╭──
/-- R415: a wake cause ends the glean windows that woke a cluster from Steep, and it stays awake. -/
def State.gleanWake (s : State) (c : Nat) : State :=
  ((List.range 32).map (32 * c + ·)).foldl (fun t n =>
    if (t.hart n).gleanSteep then (t.gleanCut n).modHart n fun x => { x with gleanSteep := false } else t) s

/-- R357, R372, R415: a wake cause reaches cluster `c`: Steep runs at once, Rest asks for a ticket, a parked or dark cluster
stays, and a glean window that had woken the cluster ends. -/
def State.wakeClu (s : State) (c : Nat) : State :=
  if s.f (PST_STAT_STATE c) = 1 then s.wakeSteep c
  else if s.f (PST_STAT_STATE c) = 0 then s.gleanWake c
  else if s.f (PST_STAT_STATE c) = 2 ∧ (s.clu c).wake = 0 then s.ticket c
  else s

/-- R361: the cluster asks to leave Off, where nothing else keeps it there. -/
def State.leaveOff (s : State) (c : Nat) : State :=
  let x := s.clu c
  if s.f (PST_STAT_STATE c) = 3 ∧ x.wake = 0 ∧ !s.on (REG_STAT_DARK c) ∧ !x.capParked ∧ !x.heatParked
      ∧ !s.on (FIELD_THERM_TRIP (c / 2)) then s.ticket c
  else s

/-! ### Lost state (R360, R361) -/

/-- Offsets in a core's block that hold its own state (R125): region flags, array and vector state, faults, credits,
queues, movers and pointers; not the settings of R10 that the image gives, nor the identity of R25, R99 and R435. -/
def coreVolatile (o : Nat) : Bool :=
  (0x200 ≤ o && o < 0x240) || (0x310 ≤ o && o < 0x50C) || (0x518 ≤ o && o < 0x614) || (0x618 ≤ o && o < 0xB00)

/-- R125, R360: a control core's registers, counters, tiles and regions become zero; its memories keep their contents. -/
def State.zeroHart (s : State) (h : Nat) : State :=
  let base := hartCsr h * 32
  let s := { s with
    regs := s.regs.drop fun k => base ≤ k && k < base + 0x1000 * 32 && (if isSeqHart h then
      0x500 * 32 ≤ k - base && k - base < 0x560 * 32 && (k - base) / 32 ≠ 0x50C && (k - base) / 32 ≠ 0x510
      else coreVolatile ((k - base) / 32)),
    tiles := s.tiles.drop fun k => !isSeqHart h && k / 262144 = h,
    planes := s.planes.drop fun k => !isSeqHart h && k / 16384 = h,
    grains := s.grains.drop fun k => !isSeqHart h && k / 65536 = h }
  let s := if isSeqHart h then s else s.setF (ARRAY_STATE_COLD h) 1
  s.setHart h { Hart.reset with gen := (s.hart h).gen, gleanAt := (s.hart h).gleanAt, charges := (s.hart h).charges }

/-- R360: every core and the sequencer of a cluster enter IDLE with their state zeroed. -/
def State.zeroClu (s : State) (c : Nat) : State :=
  let s := (cluHarts c).foldl (fun t h => t.zeroHart h) s
  s.modClu c fun x => { x with mail := [], resq := [], resWait := [], hres := [], kettle := [], hints := [] }

/-- R307, R318, R406, R421: start the sequencer of a cluster at its entry. -/
def State.startSeq (s : State) (c : Nat) : State :=
  (s.startHart (1024 + c) (s.f (SEQ_CTL_ENTRY c))).modClu c fun x => { x with seqStarted := true }

/-- R282: a cluster switches to its 800 MHz output; the target stays where it was, and a pending raise is cancelled. -/
def State.cluAlert (s : State) (c : Nat) : State :=
  let s := s.cancelRaise c
  if s.on (CLK_STAT_ALERT c) || s.on (CLK_STAT_SRC c) || 2 ≤ s.f (PST_STAT_STATE c) then s
  else
    let s := s.modClu c fun x => { x with
      mainMHz := s.f (CLK_STAT_F_MHZ c), glideTo := 0, highN := 0,
      glideAt := if x.glideAt = 0 then s.dtime else max s.dtime (x.glideAt + 2000 * nsU) }
    ((s.setF (CLK_STAT_ALERT c) 1).setF (CLK_STAT_F_MHZ c) 800).setF (CLK_STAT_GLIDE c) (bool1 (800 < (s.clu c).mainMHz))

/-- R359, R361: the wake ends and the cluster runs: from Rest on its oscillator, from Off on its PLL at 800 MHz with
nothing kept. -/
def State.wakeReady (s : State) (c : Nat) : State :=
  if (s.clu c).wake ≠ 2 then s
  else
    let off := s.f (PST_STAT_STATE c) = 3
    let s := if off then s.zeroClu c else s.wdogGo c
    let s := (((s.setF (PST_STAT_STATE c) 0).setF (PST_STAT_CAUSE c) 0).modClu c fun x => { x with wake := 0 }).loadCopy c
    if off then
      let s := ((s.setF (CLK_STAT_SRC c) 0).setF (CLK_STAT_LOCK c) 1).setF (CLK_STAT_F_MHZ c) 800
      let s := s.setVt c (s.vtOf c 800)
      let s := if s.on PWR_ALERT_ASSERTED then s.cluAlert c else s
      (if s.partOf c = 0xFF then s else s.startSeq c).touch c
    else ((cluHarts c).foldl State.clkInt ((s.setF (CLK_STAT_SRC c) 1).setF (CLK_STAT_LOCK c) 0)).touch c

/-! ### Off, parking and darkness -/

/-- R355: the cluster is in Off with a cause. -/
def State.enterOff (s : State) (c cause : Nat) : State :=
  let s := ((s.setF (PST_STAT_STATE c) 3).setF (PST_STAT_CAUSE c) cause).modClu c fun x =>
    { x with wake := 0, offWant := false, restWant := false }
  ((((s.cancelRaise c).setF (PST_STAT_TWAIT c) 0).setF (REG_STAT_LPM c) 0).setF (CLK_STAT_LOCK c) 0).setF (REG_VT_VT_MV c) 0

/-- R372, R375: park a cluster, for heat (cause 1) or for the cap (cause 2). -/
def State.park (s : State) (c cause : Nat) : State :=
  let s := s.abortOf c
  let s := s.modClu c fun x => { x with capParked := x.capParked || cause = 2, heatParked := x.heatParked || cause = 1 }
  if s.f (PST_STAT_STATE c) = 3 ∧ s.f (PST_STAT_CAUSE c) ≠ 2 then s
  else s.enterOff c (if (s.clu c).heatParked then 1 else cause)

/-- R26: a logical core becomes ABSENT. -/
def State.coreAway (s : State) (n : Nat) : State := (s.setF (CORE_MAP_PCORE n) 0x3F).setF (CORE_MAP_ABSENT n) 1

/-- R99: `ARRAY_COLS` of a logical core shows the column map of the physical core with key `key`. -/
def State.arrayCols (s : State) (n key : Nat) : State :=
  let m := s.boot.colMaps.get noCols key
  (s.setF (ARRAY_COLS_BAD_A n) (m % 128)).setF (ARRAY_COLS_BAD_B n) (m / 128)

/-- R341: the cluster goes dark for the rest of the start: every logical core of it becomes ABSENT. -/
def State.goDark (s : State) (c sl : Nat) : State :=
  if s.on (REG_STAT_DARK c) then s
  else
    let s := (s.setF (REG_STAT_DARK c) 1).enterOff c 4
    let l := ((List.range 32).map (32 * c + ·)).filter fun n => !s.absent n
    let m := l.foldl (fun m n => m.set 0 n (s.f (CORE_MAP_PCORE n) + 1)) s.boot.darkMap
    let s := l.foldl State.coreAway { s with boot := { s.boot with darkMap := m } }
    (s.setF (CLU_INFO_CORES_PRESENT c) 0).raiseClu clsAlarm 0x052 c sl

/-- R341: a regulator slice fails: switched out, with a lower over-current limit. -/
def State.sliceFail (s : State) (c sl : Nat) (ctrl : Bool) : State :=
  let s :=
    if ctrl || s.f (REG_STAT_SLICE_OK c) / 2 ^ sl % 2 = 0 then s
    else
      (((s.setBit (REG_STAT_SLICE_OK c) sl false).setF (REG_STAT_FAILED c) (s.f (REG_STAT_FAILED c) + 1)).setF
        (REG_OC_LIMIT_A c) (s.f (REG_OC_LIMIT_A c) - 24)).raiseClu clsWarning 0x052 c sl
  if ctrl || 4 < s.f (REG_STAT_FAILED c) then s.goDark c sl else s

/-! ### Stook order (R364) -/

/-- R364: the field order for a boot master's position. -/
def stookFields (p : Nat) : List Nat :=
  match p with
  | 0 => [ 0, 1, 2, 3, 7, 11, 15, 14, 13, 12, 8, 4, 5, 6, 10, 9]
  | 1 => [ 3, 7, 11, 15, 14, 13, 12, 8, 4, 0, 1, 2, 6, 10, 9, 5]
  | 2 => [ 15, 14, 13, 12, 8, 4, 0, 1, 2, 3, 7, 11, 10, 9, 5, 6]
  | _ => [ 12, 8, 4, 0, 1, 2, 3, 7, 11, 15, 14, 13, 9, 5, 6, 10]

/-- R364: the cluster order: the west cluster of a field first. -/
def State.stook (s : State) : List Nat := (stookFields (s.f BOOT_STAT_MASTER)).flatMap fun f => [ 2 * f, 2 * f + 1]

/-! ### The alert wire (R282, R348) -/

/-- Bits of `PWR_ALERT` by cause: FPEAK, FMEAN, PIN, UV, TEMP, SENSE. -/
def alertBit (i : Nat) : Fd :=
  match i with
  | 0 => PWR_ALERT_FPEAK | 1 => PWR_ALERT_FMEAN | 2 => PWR_ALERT_PIN | 3 => PWR_ALERT_UV | 4 => PWR_ALERT_TEMP
  | _ => PWR_ALERT_SENSE

/-- R348: a cause of the alert wire holds. -/
def State.alertOn (s : State) (i : Nat) : State :=
  let s := (s.setF (alertBit i) 1).setVpm fun v => { v with causes := v.causes ||| 2 ^ i }
  if s.on PWR_ALERT_ASSERTED then s
  else
    let s := ((s.setF PWR_ALERT_ASSERTED 1).bump PWR_ALERT_COUNT 1).setVpm fun v => { v with frameAlerts := v.frameAlerts + 1 }
    (List.range 32).foldl (fun t c => t.cluAlert c) s

/-- A cause is clear. -/
def State.alertOff (s : State) (i : Nat) : State :=
  s.setVpm fun v => { v with causes := v.causes - (v.causes &&& 2 ^ i) }

/-- R282: once the alert wire is released, a cluster returns to its main output when that has glided down to a point it may
take. -/
def State.cluUnalert (s : State) (c : Nat) : State :=
  let m := max 800 (s.clu c).mainMHz
  if !s.on (CLK_STAT_ALERT c) || max 800 (s.topPoint c) < m then s
  else
    (((s.setF (CLK_STAT_ALERT c) 0).setF (CLK_STAT_F_MHZ c) m).setF (CLK_STAT_GLIDE c) 0).setVt c (s.vtOf c m)
      |>.modClu c fun x => { x with mainMHz := 0 }

/-! ### Rails -/

/-- Registers kept by a predicate on their offset. -/
def State.keepRegs (s : State) (p : Nat → Bool) : State := { s with regs := s.regs.filter fun e => p (e.1 / 32) }

/-- R366: blocks that stay powered in keep-warm: device and management, corner die position 0, the Octoon, barn, Ethernet
and VPM blocks of the boot master. -/
def keptBlock (o : Nat) : Bool := o < 0x1000000 || (0x20000000 ≤ o && o < 0x21000000) || 0x30000000 ≤ o

/-- R398: what the boot master keeps of the last cold start: core, column and slice maps, trims, test results, the stacks in
service, and what each corner die is (R403). -/
def mapReg (o : Nat) : Bool :=
  (0x10000000 ≤ o && o < 0x12000000 &&
    (if 0x80000 ≤ o % 0x100000 && o % 0x100000 < 0xA0000 then o % 0x1000 = 0 || o % 0x1000 = 0x300
     else o % 0x100000 = 0 || (0x100 ≤ o % 0x100000 && o % 0x100000 < 0x11C) || o % 0x100000 = 0x408 || o % 0x100000 = 0x600))
  || (0x20000000 ≤ o && o < 0x24000000 && o % 0x1000000 = 0) || (0x1000000 ≤ o && o < 0x2000000 && (o % 0x100000 = 0 || o % 0x100000 = 0x5000))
╰──
_Brief_. The line containing "if (t.hart n).gleanSteep" marks the end. Please print exactly every line from the top of the data to it, both included, and nothing more.

_Result below_.
/-- R415: a wake cause ends the glean windows that woke a cluster from Steep, and it stays awake. -/
def State.gleanWake (s : State) (c : Nat) : State :=
  ((List.range 32).map (32 * c + ·)).foldl (fun t n =>
    if (t.hart n).gleanSteep then (t.gleanCut n).modHart n fun x => { x with gleanSteep := false } else t) s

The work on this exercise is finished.